(Records from a data source)
- - - - -

-- ==== Sys2Proof/Machine/RingOps.lean ====
section
/-! DEFINITION. Command rings: entries, starting, completion records (R583–R589). -/
namespace Sys2Proof.Machine
open Sys2Proof

def ring (s : State) (r : Nat) : Ring := tget {} s.host.rings r
def setRing (s : State) (r : Nat) (x : Ring) : State := setHost s { s.host with rings := tput s.host.rings r x }
/-- The function a ring belongs to: 0 the PF, n + 1 VF n. -/
def ringFn (r : Nat) : Nat := if r < 64 then 0 else r - 63
/-- Bytes `i` to `i + n - 1` of a command entry, little-endian (R586). -/
def entBytes (e i n : Nat) : Nat := e / 2 ^ (8 * i) % 2 ^ (8 * n)
def entOp (e : Nat) : Nat := entBytes e 0 1
def entFlags (e : Nat) : Nat := entBytes e 1 1
def entCid (e : Nat) : Nat := entBytes e 2 2
def entTag (e : Nat) : Nat := entBytes e 4 2

/-- The number under which the staging register and latches of VF n's BAR0 stand, beyond every page's (R40, R583). -/
def vfPage (n : Nat) : Nat := 32768 + n

/-- A completion record (R585, R587); none is written for a ring that a reset has disabled (R595). -/
def complete (s : State) (r cid flags code tag result : Nat) : State :=
  let x := ring s r
  if !x.en then s
  else
    let n := 2 ^ x.logsize
    let phase := b2n ((x.cplw / n) % 2 == 0)
    let s := send s (.record r (x.cplw % n) cid code phase x.head tag result)
    let s := setRing s r { x with cplw := (x.cplw + 1) % 65536, pend := x.pend - 1 }
    let s := if code = cOK then s else bump s hostPg 0xC08
    let s := if code = cDENIED ∧ 0 < ringFn r then bump s (hubPage .auth) 0xC00 else s
    if bit flags 0 then msix s (ringFn r) x.vector else s
/-- The record of a command that ends as soon as it has started. -/
def finish (s : State) (k : HCmd) (code tag result : Nat) : State := complete s k.ring (entCid k.entry) (entFlags k.entry) code tag result

/-- Commands that wait for no other command of their context (R588). -/
def waitsForNone (op : Nat) : Bool := op == 0x04 || op == 0x05 || op == 0x06
/-- The command of a ring that starts next, where its opcode is `op`: commands of a ring start in order, those of one context in order of fetch over
all rings, one with FENCE when every earlier command of the ring has completed. -/
def nextCmd (s : State) (r op : Nat) : Option HCmd :=
  let l := s.host.cmds
  match l.findIdx? (fun k => k.ring == r && (entOp k.entry == op || !waitsForNone op)) with
  | none => none
  | some i =>
    match l[i]? with
    | none => none
    | some k =>
      let before := l.take i
      let sameCtx := fun (j : HCmd) => entTag j.entry / 64 == entTag k.entry / 64 && entTag k.entry != 0 && !waitsForNone (entOp j.entry)
      let fence := bit (entFlags k.entry) 1 && decide (countp (fun j => j.ring == r) l < (ring s r).pend)
      let late := bit (entFlags k.entry) 1 && before.any (fun j => j.ring == r)
      if entOp k.entry != op || fence || late || (!waitsForNone op && before.any sameCtx) then none else some k
/-- A started command leaves the list of fetched ones. -/
def takeCmd (s : State) (k : HCmd) : State := setHost s { s.host with cmds := s.host.cmds.erase k }

/-- Operand bytes a command uses, from byte 8 (R590). -/
def usedBytes (op : Nat) : Nat :=
  match op with
  | 1 => 1 | 2 => 12 | 3 => 2 | 4 => 8 | 6 => 16 | 7 => 4 | 8 => 16 | 9 => 12 | _ => 0
/-- The first of the refusals of R586 and R589 in the order of R56; OK where there is none. `named`: the command
acts on the context of its CTAG. -/
def cmdCheck (s : State) (k : HCmd) (named : Bool) : Nat :=
  let e := k.entry
  let tag := entTag e
  let id := tag / 64
  let x := ctx s id
  let op := entOp e
  let vf := k.ring - 64
  let own := k.ring < 64 || (fb s aon fAON_READY_DONE && x.vf == some vf)
  let n := usedBytes op
  let resv := entFlags e / 4 != 0 || entBytes e 6 2 != 0 || entBytes e (8 + n) (56 - n) != 0
  let on := fun (p : Bool) (code : Nat) => if p then code else cOK
  [on (named && !own) cDENIED, on resv cRANGE, on (named && x.st != 0 && tag % 64 != x.gen) cSTALE_GEN, on (named && x.st == 0) cNO_CHANNEL,
    on (named && x.st == 3) cCLOSED, on ((!fb s aon fAON_READY_DONE && op != 6) || (gradeOf s == 0 && op != 6 && op != 5)) cNOT_READY,
    on (named && x.st == 2 && op != 5 && op != 2 && op != 6) x.code].foldl firstCode cOK

end Sys2Proof.Machine
end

- - - - -

Description of the task:
Filter the records, keeping only lines that contain "waitsForNone", and show those lines.

Exercise solution:
def waitsForNone (op : Nat) : Bool := op == 0x04 || op == 0x05 || op == 0x06
  match l.findIdx? (fun k => k.ring == r && (entOp k.entry == op || !waitsForNone op)) with
      let sameCtx := fun (j : HCmd) => entTag j.entry / 64 == entTag k.entry / 64 && entTag k.entry != 0 && !waitsForNone (entOp j.entry)
      if entOp k.entry != op || fence || late || (!waitsForNone op && before.any sameCtx) then none else some k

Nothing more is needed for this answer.